** Work instruction **
From the line containing "Sys2Proof.Machine.execLdFVx x s" to the last line of the records below, repeat every line exactly and add nothing else.

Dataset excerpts
-- ==== Sys2Proof/Machine/Dispatch.lean ====
section
/-! DEFINITION. The execute phase (spec/40_cycle.md R94): one arm per instruction. -/

namespace Sys2Proof.Machine

open Host (Outcome)

def exec (i : Instr) (s : State) : Host.Outcome State Fault Refusal :=
  match i with
  | .cls _ => Sys2Proof.Machine.execCls s
  | .ret x => Sys2Proof.Machine.execRet x s
  | .jp nnn => Sys2Proof.Machine.execJp nnn s
  | .call nnn => Sys2Proof.Machine.execCall nnn s
  | .seImm x nn => Sys2Proof.Machine.execSeImm x nn s
  | .sneImm x nn => Sys2Proof.Machine.execSneImm x nn s
  | .seReg x y _ => Sys2Proof.Machine.execSeReg x y s
  | .ldImm x nn => Sys2Proof.Machine.execLdImm x nn s
  | .addImm x nn => Sys2Proof.Machine.execAddImm x nn s
  | .ldReg x y => Sys2Proof.Machine.execLdReg x y s
  | .or x y => Sys2Proof.Machine.execOr x y s
  | .and x y => Sys2Proof.Machine.execAnd x y s
  | .xor x y => Sys2Proof.Machine.execXor x y s
  | .addReg x y => Sys2Proof.Machine.execAddReg x y s
  | .sub x y => Sys2Proof.Machine.execSub x y s
  | .shr x _ => Sys2Proof.Machine.execShr x s
  | .subn x y => Sys2Proof.Machine.execSubn x y s
  | .shl x _ => Sys2Proof.Machine.execShl x s
  | .sneReg x y _ => Sys2Proof.Machine.execSneReg x y s
  | .ldI nnn => Sys2Proof.Machine.execLdI nnn s
  | .jpV0 nnn => Sys2Proof.Machine.execJpV0 nnn s
  | .rnd x nn => Sys2Proof.Machine.execRnd x nn s
  | .drw x y n => Sys2Proof.Machine.execDrw x y n s
  | .skp x => Sys2Proof.Machine.execSkp x s
  | .sknp x => Sys2Proof.Machine.execSknp x s
  | .ldVxDt x => Sys2Proof.Machine.execLdVxDt x s
  | .ldVxK x => Sys2Proof.Machine.execLdVxK x s
  | .ldDtVx x => Sys2Proof.Machine.execLdDtVx x s
  | .ldStVx x => Sys2Proof.Machine.execLdStVx x s
  | .addIVx x => Sys2Proof.Machine.execAddIVx x s
  | .ldFVx x => Sys2Proof.Machine.execLdFVx x s
  | .ldBVx x => Sys2Proof.Machine.execLdBVx x s
  | .ldMemVx x => Sys2Proof.Machine.execLdMemVx x s
  | .ldVxMem x => Sys2Proof.Machine.execLdVxMem x s

end Sys2Proof.Machine
end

** Written response **
  | .ldFVx x => Sys2Proof.Machine.execLdFVx x s
  | .ldBVx x => Sys2Proof.Machine.execLdBVx x s
  | .ldMemVx x => Sys2Proof.Machine.execLdMemVx x s
  | .ldVxMem x => Sys2Proof.Machine.execLdVxMem x s

end Sys2Proof.Machine
end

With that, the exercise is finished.